I didn't even take what I put in when we began the relationship. Our initial cohabitation agreement awarded me half of the furnishings and appliances etc we purchased (we split the cost to completely furnish the house prior to moving in) and a cash sum of somewhere around $10,000 to get me set up. We took the part about children out, because we originally were not planning any (Our choice in furniture reflected that decision- oops!) Basically, we procrastinated getting it signed and forgot about it until I was pregnant with our son at which point we threw it out. I left him with the majority of the furniture, took not a single penny and even signed over a trailor that he required for work a few months after our seperation.
Just because someone chose to work in this profession and later left it to settle down with a client, does not make her a golddigger or a greedy bitch that will try and take everything upon divorce. Everyone does this for their own reasons and it's not always about making money and living extravagantly. I always lived very simply and I banked the rest. I left because I wanted to be with someone I loved and to see what it was like to try out a so called "acceptable" life where I didn't have to move far away from my friends and family in an attempt to hide my occupation. Money had nothing to do with my decision to leave the business and play "normal". In fact, when I left I had enough in savings to live well for at least a year. Instead, I got a job at a chair factory so that I could feel I was paying my half of the living expenses. I did however take the small luxury of taking most of the pregnancy off of work so I could take a few courses. During the pregnancy we decided that I should become a stay at home mom. I'll admit, I tried it but I was soon itching to feel useful beyond the home-there was only so much breastfeeding, babyfood making, laundry,cleaning etc that I could handle. So, I opened my own business before my child was 7 months old and put my effort into running it and expanding it. I worked much longer hours than the normal 9-5 jobs, even if only a portion of them was out of the house. It became a well known local business and I constantly strived to make it better, bigger. I didn't do it because we needed the dual income- at that time my husband did all the providing. Any money I earned was just sort of there for us to spend on whatever we wanted. I did it because I WANTED TO. I absolutely loved pulling in new clients and playing around with little marketing projects. I used to set ridiculous goals every month of how many houses I could sell my services to. Hell, I even did all the bookkeeping for it in the beginning even though my husband had an available bookkeeper taking care of his company that could have easily done mine.

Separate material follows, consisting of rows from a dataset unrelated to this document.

-- ==== Sys2Proof/Machine/Ports.lean ====
section
/-! DEFINITION. Bringing ports up, neighbour identity, control frames and time transfer (R293 to R307, R327 to R330, R505). -/

namespace Sys2Proof.Machine

/-- The MAC address of a port, and of the chassis (R299). -/
def macAddr (node low : Nat) : Nat := 0x02474E000000 + node % 2 ^ 16 * 256 + low
def State.portMac (s : State) (p : Nat) : Nat := macAddr s.node (0x10 + p)

/-- Elapsed time has reached `t` (R75). -/
def State.elapsed (s : State) (t : Nat) : Bool := decide (t ≤ s.clock.elapsedNs)

/-- FP_CFG of a port is written (R300, R332): setting ENABLE starts bring-up from DOWN on a port die in service (R49), clearing it takes the
port down, and a port without a role is held down (R297). -/
def State.portEnable (s : State) (p v : Nat) : State :=
  let s := s.writePlain (Reg.FP_CFG p) v
  if s.leadPort p != p then s
  else if s.flag (Reg.FP_CFG p) Fld.FP_CFG_ENABLE then
    if s.portRole p = 0 then s.portDown p
    else if s.portStage p = 0 && s.portDieUp (p / 4) && !s.ecc.halted && !s.safeState then s.enterPort p 1
    else s
  else
    let s := (s.portDown p).onPort p fun x => { x with openL := 0, shortL := 0 }
    s.showLanes p

/-- Is the port in a bring-up phase, in its own state or again inside RETRAIN (R300), and its microcontroller at work (R307)? -/
def State.inPhase (s : State) (p k : Nat) : Bool :=
  (s.portStage p == k || s.portStage p == 7) && (s.port p).phase == k && s.elapsed (s.port p).pauseTo

/-- Move to the next bring-up phase; inside RETRAIN the STATE stays RETRAIN until IDENTITY (R300). -/
def State.nextPhase (s : State) (p k : Nat) : State :=
  if s.portStage p = 7 && k < 5 then s.onPort p fun x => { x with phase := k, since := s.clock.elapsedNs }
  else s.enterPort p k

/-- Physical lanes not counted open or shorted. -/
def State.goodLanes (s : State) (p : Nat) : List Nat :=
  let bad := (s.port p).openL ||| (s.port p).shortL
  (s.lanesOf p).filter fun k => !bitAt bad k

/-- CM_TEST_DONE: after 50 µs each lane still counted good is judged; with none good the port is FENCED (R300, R301). -/
def State.cmTestDone (s : State) (port : Nat) (found : List LaneTest) : State :=
  let p := s.leadPort port
  if !s.inPhase p 1 || !s.elapsed ((s.port p).since + 50000) then s
  else
    let marks (t : LaneTest) : Nat := maskOf (s.goodLanes p) fun k => nthD found k .pass == t
    let s := s.addLanes p (marks .open_) (marks .shorted)
    if (s.goodLanes p).isEmpty then s.portFenced p else s.nextPhase p 2

/-- TRAIN_DONE: lanes that fail CDR lock are open; the port goes on to LANE_ID (R300, R301). -/
def State.trainDone (s : State) (port : Nat) (failed : List Nat) : State :=
  let p := s.leadPort port
  if !s.inPhase p 2 then s
  else (s.addLanes p (maskOf (s.goodLanes p) fun k => failed.contains k) 0).nextPhase p 3

/-- The width for a count of agreed lanes and a mode's lanes (R302). -/
def agreedWidth (agreed lanes : Nat) : Nat :=
  let n := min agreed lanes
  if 8 ≤ n then 8 else if 4 ≤ n then 4 else if 2 ≤ n then 2 else n

/-- The physical receive lane of each logical lane, from the lane map of the seeds; exchanged halves are exchanged back (R302). -/
def laneOrder (lanes laneMap : Nat) (swap : Bool) : List Nat :=
  (List.range lanes).map fun l => 4 * ((l / 4) ^^^ b2n (swap && lanes == 8)) + bitsOf laneMap (2 * l) 2

/-- The agreed lanes (R302): logical lanes that this end receives well on their physical lane and that the far end receives well. -/
def State.agreedLanes (s : State) (p far : Nat) (order : List Nat) : List Nat :=
  (s.lanesOf p).filter fun l => (s.goodLanes p).contains (nthD order l l) && bitAt far l

/-- LANE_ID_DONE: after 20 µs the lane map, polarity and agreed lanes are known; the width follows, and the port runs on the
lowest-numbered agreed lanes (R296, R302). -/
def State.laneIdDone (s : State) (port laneMap polarity far : Nat) (swap : Bool) : State :=
  let p := s.leadPort port
  if !s.inPhase p 3 || !s.elapsed ((s.port p).since + 20000) then s
  else
    let order := laneOrder (s.modeLanes p) laneMap swap
    let agreed := s.agreedLanes p far order
    let w := agreedWidth agreed.length (s.modeLanes p)
    let s := (s.portPair p).zipIdx.foldl (fun s e =>
      let s := s.setFld (Reg.FP_STATUS e.1) Fld.FP_STATUS_LANE_MAP (laneMap / 256 ^ e.2)
      s.setFld (Reg.FP_STATUS e.1) Fld.FP_STATUS_POLARITY (polarity / 16 ^ e.2)) s
    let s := s.setFlag (Reg.FP_STATUS p) Fld.FP_STATUS_HALF_SWAP (swap && s.portMode p == 2)
    let s := (s.onPort p fun x => { x with order := order, used := maskOf (agreed.take w) fun _ => true }).showLanes p
    if w = 0 then s.portFenced p
    else if w < s.modeLanes p && (s.portRole p == 3 || !s.flag (Reg.FP_CFG p) Fld.FP_CFG_DEGRADE) then s.portDown p
    else (s.setLanes p w).nextPhase p 4

/-- ALIGN_DONE: alignment and FEC lock reached; the identity exchange begins (R300). -/
def State.alignDone (s : State) (port : Nat) : State :=
  let p := s.leadPort port
  if !s.inPhase p 4 then s
  else (s.nextPhase p 5).onPort p fun x => { x with lldpAt := s.clock.elapsedNs }

-- Identity ---------------------------------------------------------------------------------------------------------

/-- The information field of the identity TLV this port sends (R304). -/
def State.identityInfo (s : State) (p : Nat) : List Byte :=
  let h := s.reg (Reg.FP_HEARD p)
  let heard := s.fld (Reg.FP_STATUS p) Fld.FP_STATUS_ID_STATE != 0 && s.fld (Reg.FP_STATUS p) Fld.FP_STATUS_ID_STATE != 5
  leBytes 2 s.node ++ leBytes 1 p ++ leBytes 2 (if heard then bitsOf h 0 16 else 0) ++
  leBytes 1 (if heard then bitsOf h 16 4 + 16 else 0) ++ leBytes 2 (s.fld Reg.FWD_IDENT Fld.FWD_IDENT_PTAG) ++
  leBytes 1 (s.portRole p + s.fld (Reg.FP_CFG p) Fld.FP_CFG_DIR * 8 + s.fld (Reg.FP_STATUS p) Fld.FP_STATUS_WIDTH * 64) ++
  List.replicate 7 0

/-- The LLDP frame of a port (R304): chassis and port address, time-to-live, and the identity TLV with its OUI. -/
def State.lldpFrame (s : State) (p : Nat) : List Byte :=
  let ms := s.fld Reg.FWD_CTRL Fld.FWD_CTRL_LLDP_MS
  let ttl := if s.forwarding p then max 1 (4 * ms / 1000) else 1
  beBytes 6 0x0180C200000E ++ beBytes 6 (s.portMac p) ++ beBytes 2 0x88CC ++
  beBytes 2 (1 * 512 + 7) ++ leBytes 1 4 ++ beBytes 6 (macAddr s.node 0) ++
  beBytes 2 (2 * 512 + 7) ++ leBytes 1 3 ++ beBytes 6 (s.portMac p) ++
  beBytes 2 (3 * 512 + 2) ++ beBytes 2 ttl ++
  beBytes 2 (127 * 512 + 20) ++ beBytes 3 (s.reg Reg.FWD_OUI) ++ leBytes 1 1 ++ s.identityInfo p ++ beBytes 2 0

/-- Put a control frame in the queue of a port (R313). -/
def State.queueControl (s : State) (p : Nat) (b : CtlBody) : State := s.onPort p fun x => { x with ctl := x.ctl ++ [⟨b, 0⟩] }

/-- Does the port measure its peer delay: a torus or ring port in FORWARDING (R329)? -/
def State.measuresPeer (s : State) (p : Nat) : Bool := s.forwarding p && (s.portRole p == 1 || s.portRole p == 2)

/-- LLDP_SEND: the interval has expired (R304): 100 µs in IDENTITY, LLDP_MS in FORWARDING, where the frame waits for a slot
(R313). A Pdelay_Req goes with it, as the spec gives no interval for peer-delay measurement (R329; DESIGN CHOICE, log entry 18). -/
def State.lldpSend (s : State) (port : Nat) : State :=
  let p := s.leadPort port
  if !s.elapsed (s.port p).lldpAt || !s.elapsed (s.port p).pauseTo then s
  else if s.portStage p = 5 then
    (s.emit (.lldp p (s.lldpFrame p))).onPort p fun x => { x with lldpAt := s.clock.elapsedNs + 100000 }
  else if s.forwarding p then
    let t := (s.queueControl p .lldp).onPort p fun x =>
      { x with lldpAt := s.clock.elapsedNs + s.fld Reg.FWD_CTRL Fld.FWD_CTRL_LLDP_MS * 1000000 }
    if s.measuresPeer p then t.queueControl p .pdelayReq else t
  else s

I just want to say that I'm sick of hearing all these SP stereotypes/ accusations. Lately I've read garbage like SP's do this because thet CAN'T handle a real job...I'm pretty sure that was in that ridiculous thread about there not being slim SP's and why don't they excercise? Well it's a total crock. There are plenty of SP's that are juggling this AND school or work. There are also plenty of slim SP's... and lots that excercise constantly.
Mr and Mrs. Loki express that they are very happy together and are celebrating a wonderful life event and there is so much criticism of their lifestyle because they have money? And accusations being tossed around like just because they have the means they will toss their child to a nanny the moment it cramps their style? The amount of money does not determine the type or quality of parent. I've seen bad parenting in both ends of the spectrum. Picking on them for having money is stupid.

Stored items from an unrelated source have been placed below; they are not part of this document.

/-- A packed element: `w` bits at bit `bit` of the bytes from `a` on (R228). -/
def packedAt (mem : Memory) (a bit w : Nat) : Nat := bitsOf (memNat mem (a + bit / 8) 4) (bit % 8) w

/-- Groups of a STRUCT operand per pass and per canonical block (R262). -/
def Tile.group (t : Tile) (d : FlmDesc) : Nat := t.c.pk / d.nDecl
def blockGroups (d : FlmDesc) : Nat := 4096 / 2 ^ d.mLog

/-- Passes of a full canonical block: the q of R236 and R262. -/
def Tile.q (t : Tile) : Nat :=
  match t.c.struct with
  | some d => ceilDiv (blockGroups d) (t.group d)
  | none => 4096 / t.c.pk

/-- Cut `n` units from `first` on into passes of `g`; `fuel` bounds them. -/
def cutPasses (g : Nat) : Nat → Nat → Nat → List (Nat × Nat)
  | 0, _, _ => []
  | fuel + 1, first, n => if n = 0 then [] else (first, min g n) :: cutPasses g fuel (first + min g n) (n - min g n)

/-- The passes in order: first unit and count, in elements, or in groups for STRUCT, whose passes restart at each canonical block
(R236, R262). -/
def Tile.passes (t : Tile) : List (Nat × Nat) :=
  match t.c.struct with
  | some d =>
    let groups := t.k / 2 ^ d.mLog
    let bg := blockGroups d
    ((List.range (ceilDiv groups bg)).map fun b =>
      cutPasses (t.group d) groups (b * bg) (min bg (groups - b * bg))).flatten
  | none => cutPasses t.c.pk t.k 0 t.k

def Tile.kb (t : Tile) : Nat := t.passes.length
def Tile.kc (t : Tile) : Nat := ceilDiv t.kb t.q
def Tile.nb (t : Tile) : Nat := ceilDiv t.n t.c.cols

/-- Stored values of a fixed-form STRUCT column (R263), and the chunk sizes of the variable form (R264). -/
def storedK (k : Nat) (d : FlmDesc) : Nat := k * d.nDecl / 2 ^ d.mLog
def vChunk (g bits : Nat) (d : FlmDesc) : Nat := ceilDiv (g * d.nDecl * bits) 128 * 16
def mChunk (g : Nat) (d : FlmDesc) : Nat := ceilDiv (4 * g + g * d.nDecl * d.mLog) 128 * 16

/-- The count of group `i` of pass `p` in column `n` (R263, R264). -/
def Tile.count (t : Tile) (d : FlmDesc) (n p i : Nat) : Nat :=
  if d.var then packedAt t.mem (t.xAt + n * d.stride + p * mChunk (t.group d) d) (4 * i) 4 else d.nDecl

/-- Values stored before group `i` of pass `p`. -/
def Tile.before (t : Tile) (d : FlmDesc) (n p i : Nat) : Nat := sumNats ((List.range i).map fun j => t.count d n p j)

/-- The position code of value `j` of group `i` of pass `p`, whose first group is `g0` (R263, R264). -/
def Tile.code (t : Tile) (d : FlmDesc) (n p g0 i j : Nat) : Nat :=
  if d.var then
    let g := t.group d
    packedAt t.mem (t.xAt + n * d.stride + p * mChunk g d) (4 * g + d.mLog * (t.before d n p i + j)) d.mLog
  else packedAt t.mem (t.xAt + n * d.stride) (d.mLog * ((g0 + i) * d.nDecl + j)) d.mLog

/-- Value `j` of group `i` of pass `p`. -/
def Tile.stored (t : Tile) (d : FlmDesc) (n p g0 i j : Nat) : Nat :=
  let w := fmtBits t.c.bFmt
  if d.var then packedAt t.mem (t.bAt + n * t.c.bStride + p * vChunk (t.group d) w d) (w * (t.before d n p i + j)) w
  else packedAt t.mem (t.bAt + n * t.c.bStride) (w * ((g0 + i) * d.nDecl + j)) w

-- Elements ---------------------------------------------------------------------------------------------------------

def Tile.rowA (t : Tile) (i : Nat) : Nat := if t.c.gather.isSome then nthD t.idx i 0 else i
def Tile.colB (t : Tile) (n : Nat) : Nat := if t.c.colMask.isSome then nthD t.sel n 0 else n

def Tile.a (t : Tile) (i k : Nat) : Nat :=
  packedAt t.mem (t.aAt + t.rowA i * t.c.aStride) (k * fmtBits t.c.aFmt) (fmtBits t.c.aFmt)

/-- Element k of column n of dense B (R227). -/
def Tile.b (t : Tile) (k n : Nat) : Nat :=
  let w := fmtBits t.c.bFmt
  if t.c.bT then packedAt t.mem (t.bAt + t.colB n * t.c.bStride) (k * w) w
  else packedAt t.mem (t.bAt + k * t.c.bStride) (t.colB n * w) w

/-- Scale bytes (R228). -/
def Tile.aScale (t : Tile) (i blk : Nat) : Nat := (memByte t.mem (t.asAt + t.rowA i * align64 (ceilDiv t.k 32) + blk)).toNat
def Tile.bScaleRow (t : Tile) (n len blk : Nat) : Nat := (memByte t.mem (t.bsAt + n * align64 len + blk)).toNat

/-- The exponent an E8M0 scale stands for, less 127; none is NaN (R242). -/
def scaleExp (x : Nat) : Option Int := if x = 255 then none else some ((x : Int) - 127)

/-- A value times a scale, exactly. -/
def scaled (v : FVal) : Option Int → FVal
  | none => .nan
  | some x => v.scale x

For the record, I've met Loki and I found we had clashing personalities. How many of the people bashing him have ever spent any time with him? I'm not going to wish him any ill or bash his life decisions (I'm pretty sure I read something someone wrote about hoping he loses everything). I have witnessed him being not only generous but very thoughtful and considerate to someone we both knew. Who cares if he married a hot young SP? That is their choice and no one's right to judge. They are both adults and whatever they decide to do is up to them- why constantly judge?? I see Mrs Loki all the time in the chat and don't find her to be offensive or degrading to anyone. Why consistantly put her down? Even is she WAS a golddigger (which I'm not saying she is), why the hell does anyone care? I understand it is not socially acceptable considering the age difference and the whole SP/client stereotype. BUT WE ARE ON A REVIEW BOARD WHERE MEN (MANY OF THEM MARRIED) RATE PROSTITUTES!!!! Really, how much further away can we get from socially acceptable?
*breathes*... rant complete.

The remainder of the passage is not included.